Если искусство у Данте не может отразить божественное совершенство, «воплотить чистую идею красоты» (там же, 55), то в природе она только иногда проглядывает, и художник должен уловить ее и постараться выразить в своем произведении. В. Н. Лазарев отмечает: «Дантевское понимание искусства восходит своими истоками к новоплатонизму. Оно базируется на признании примата идеи. Эта идея, связываемая непосредственно с богом, обладает абсолютным совершенством только в чистом виде. Преломленная же в материи природы или искусства, она утрачивает свою первозданную законченность. Тем самым перед искусством встает задача приближения к потустороннему идеалу, который теоретически не может быть осуществим. Именно на этом пути искусство становится символом более высоких ценностей» (там же, 55).

И эта тенденция Данте к символизму подтверждается его призывом читать «между строк»:

О вы, разумные, взгляните сами,

И всякий наставленье да поймет,

Сокрытое под странными стихами.

(«Ад», IX, 61-63)

Отмечая далее, что художественная сила дантовских стихов заставляет забыть о скрытых в них символах, В. Н. Лазарев подчеркивает, что художественная практика в данном случае опережает современную эстетическую теорию, для которой характерно неоплатоническое понимание идеи и которая не определяет творчества поэта и современных ему художников (см. там же, 56-57). Такое отрицание неоплатонизма у Данте и Джотто не совсем верно. Неоплатонизм господствует здесь целиком. Однако он перегружен той материальной конкретностью и теми невероятно чувственными образами, которые при всей своей ужасающей или, наоборот, светло-увлекающей форме, таят под собой, по мысли того же В. Н. Лазарева, всемогущую платоническую идеальность.

О влиянии идей Платона на Данте говорит и И. Н. Голенищев-Кутузов. Отмечая знакомство Данте с другими греческими философами, его глубокое почтение к Пифагору, его занятия Стоей и т. д., этот автор указывает, что, «несмотря на частое совпадение дантовских взглядов с аристотелианскими, его поэтическому мироощущению учение Платона было ближе» (32, 77-84; 82). Под воздействием идей Платона, «воспринятых им как непосредственно («Тимей» и, возможно, «Федр»), так и из книг неоплатоников конца античности и XII в., возникла «доктрина иерархического строения бытия» (там же, 78, 82). И. Н. Голенищев-Кутузов отмечает общую неоплатоническую направленность творчества Данте, которая «нередко преодолевает аристотелевские построения уже в «Пире», не говоря о более поздних сочинениях Данте, за исключением, быть может, «Монархии». Уже в «Пире» в философскую систему Данте врывается неоплатоническое учение Дионисия Ареопагита об ангельских иерархиях. И Дантова психология, и его учение о свете отмечены печатью влияния неоплатонистических идей...» (там же, 83).

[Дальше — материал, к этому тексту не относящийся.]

/-! ## A new session (45_control.md R140) -/

@[simp] theorem startSession_cfgPending : (startSession s).cfgPending = s.cfgPending := rfl
@[simp] theorem startSession_cfg : (startSession s).cfg = s.cfgPending := rfl
@[simp] theorem startSession_initDone : (startSession s).initDone = true := rfl
@[simp] theorem startSession_faulted : (startSession s).faulted = s.faulted := rfl
@[simp] theorem startSession_faultCode : (startSession s).faultCode = s.faultCode := rfl
@[simp] theorem startSession_faultOpc : (startSession s).faultOpc = s.faultOpc := rfl
@[simp] theorem startSession_lastStatus : (startSession s).lastStatus = s.lastStatus := rfl
@[simp] theorem startSession_ring : (startSession s).ring = [] := rfl
@[simp] theorem startSession_H : (startSession s).H = 0 := rfl
@[simp] theorem startSession_B : (startSession s).B = 0 := rfl
@[simp] theorem startSession_ahead : (startSession s).ahead = 0 := rfl
@[simp] theorem startSession_pend : (startSession s).pend = 0 := rfl
@[simp] theorem startSession_index : (startSession s).index = Index.empty := rfl
@[simp] theorem startSession_idxBase : (startSession s).idxBase = -1 := rfl
@[simp] theorem startSession_lzState : (startSession s).lzState = 0 := rfl
@[simp] theorem startSession_rep : (startSession s).rep = Reps.zero := rfl
@[simp] theorem startSession_coder : (startSession s).coder = sessionCoder s.coder := rfl
@[simp] theorem startSession_inbox : (startSession s).inbox = s.inbox := rfl
@[simp] theorem startSession_responses : (startSession s).responses = s.responses := rfl

/-! ## Insert (41_hash_index.md R91) -/

@[simp] theorem insertPos_cfgPending (T : HashTable) (p : Nat) : (insertPos T p s).cfgPending = s.cfgPending := rfl
@[simp] theorem insertPos_cfg (T : HashTable) (p : Nat) : (insertPos T p s).cfg = s.cfg := rfl
@[simp] theorem insertPos_initDone (T : HashTable) (p : Nat) : (insertPos T p s).initDone = s.initDone := rfl
@[simp] theorem insertPos_faulted (T : HashTable) (p : Nat) : (insertPos T p s).faulted = s.faulted := rfl
@[simp] theorem insertPos_faultCode (T : HashTable) (p : Nat) : (insertPos T p s).faultCode = s.faultCode := rfl
@[simp] theorem insertPos_faultOpc (T : HashTable) (p : Nat) : (insertPos T p s).faultOpc = s.faultOpc := rfl
@[simp] theorem insertPos_lastStatus (T : HashTable) (p : Nat) : (insertPos T p s).lastStatus = s.lastStatus := rfl
@[simp] theorem insertPos_ring (T : HashTable) (p : Nat) : (insertPos T p s).ring = s.ring := rfl
@[simp] theorem insertPos_H (T : HashTable) (p : Nat) : (insertPos T p s).H = s.H := rfl
@[simp] theorem insertPos_B (T : HashTable) (p : Nat) : (insertPos T p s).B = s.B := rfl
@[simp] theorem insertPos_ahead (T : HashTable) (p : Nat) : (insertPos T p s).ahead = s.ahead := rfl
@[simp] theorem insertPos_pend (T : HashTable) (p : Nat) : (insertPos T p s).pend = s.pend := rfl
@[simp] theorem insertPos_index (T : HashTable) (p : Nat) : (insertPos T p s).index = (wordLengths s).foldl (insertWord T s p) s.index :=
  rfl
@[simp] theorem insertPos_idxBase (T : HashTable) (p : Nat) : (insertPos T p s).idxBase = rebased s p := rfl
@[simp] theorem insertPos_lzState (T : HashTable) (p : Nat) : (insertPos T p s).lzState = s.lzState := rfl
@[simp] theorem insertPos_rep (T : HashTable) (p : Nat) : (insertPos T p s).rep = s.rep := rfl
@[simp] theorem insertPos_coder (T : HashTable) (p : Nat) : (insertPos T p s).coder = s.coder := rfl
@[simp] theorem insertPos_inbox (T : HashTable) (p : Nat) : (insertPos T p s).inbox = s.inbox := rfl
@[simp] theorem insertPos_responses (T : HashTable) (p : Nat) : (insertPos T p s).responses = s.responses := rfl

/-! ## Hardware reset (70_reset_and_hazards.md R168) -/

@[simp] theorem hardReset_cfgPending : (hardReset s).cfgPending = State.reset.cfgPending := rfl
@[simp] theorem hardReset_cfg : (hardReset s).cfg = State.reset.cfg := rfl
@[simp] theorem hardReset_initDone : (hardReset s).initDone = State.reset.initDone := rfl
@[simp] theorem hardReset_faulted : (hardReset s).faulted = State.reset.faulted := rfl
@[simp] theorem hardReset_faultCode : (hardReset s).faultCode = State.reset.faultCode := rfl
@[simp] theorem hardReset_faultOpc : (hardReset s).faultOpc = State.reset.faultOpc := rfl
@[simp] theorem hardReset_lastStatus : (hardReset s).lastStatus = State.reset.lastStatus := rfl
@[simp] theorem hardReset_ring : (hardReset s).ring = State.reset.ring := rfl
@[simp] theorem hardReset_H : (hardReset s).H = State.reset.H := rfl
@[simp] theorem hardReset_B : (hardReset s).B = State.reset.B := rfl
@[simp] theorem hardReset_ahead : (hardReset s).ahead = State.reset.ahead := rfl
@[simp] theorem hardReset_pend : (hardReset s).pend = State.reset.pend := rfl
@[simp] theorem hardReset_index : (hardReset s).index = State.reset.index := rfl
@[simp] theorem hardReset_idxBase : (hardReset s).idxBase = State.reset.idxBase := rfl
@[simp] theorem hardReset_lzState : (hardReset s).lzState = State.reset.lzState := rfl
@[simp] theorem hardReset_rep : (hardReset s).rep = State.reset.rep := rfl
@[simp] theorem hardReset_coder : (hardReset s).coder = State.reset.coder := rfl
@[simp] theorem hardReset_inbox : (hardReset s).inbox = s.inbox := rfl
@[simp] theorem hardReset_responses : (hardReset s).responses = State.reset.responses := rfl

Специально отношению Данте к Дионисию Ареопагиту посвящена работа Д. Зумбадзе «Дионисий Ареопагит и Данте Алигьери» (54), где как основная проблема выдвигается проблема духовного света.

В резюме работы Д. Зумбадзе мы читаем: «От понимания света в мифологическом осмыслении рождения бога вина и опьянения — Диониса — как божественной непостижимой силы, от понимания божественного мрака библейского Моисея, от платонического сверхидеального света, вернее, проходя через эти понимания, Дионисий Ареопагит создает классический мистико-философский образ ослепительного божественного света, который становится решающим образом в поэтическом мышлении Данте Алигьери. Для освещения этой проблемы мы касаемся в основном вопроса о небесной иерархии, образе Беатриче и образе перводвигателя. В переживании великого Итальянца, путь, высоко подымающийся в дионисиевских небесных иерархиях к перводвигательной силе, — путь любви. Но это платоническо-христианское решение приближения к богу здесь, у Данте, преподносится все-таки не обыкновенным путем: гений любви здесь такая же доля избранных, как гений поэзии, философии, пророчества, религиозного вдохновения. Дантовский путь любви — это путь восприятия божественного света. Понятие света как возвышающей силы и света как разрушающей силы, мысль о том, что свет может осветить и возвысить человека и может разрушить его, с удивительной поэтической силой звучит в божественном осмыслении Данте Алигьери. Фактически вся поэма — это мистерия приобщения к этому ослепительному свету» (там же, 74).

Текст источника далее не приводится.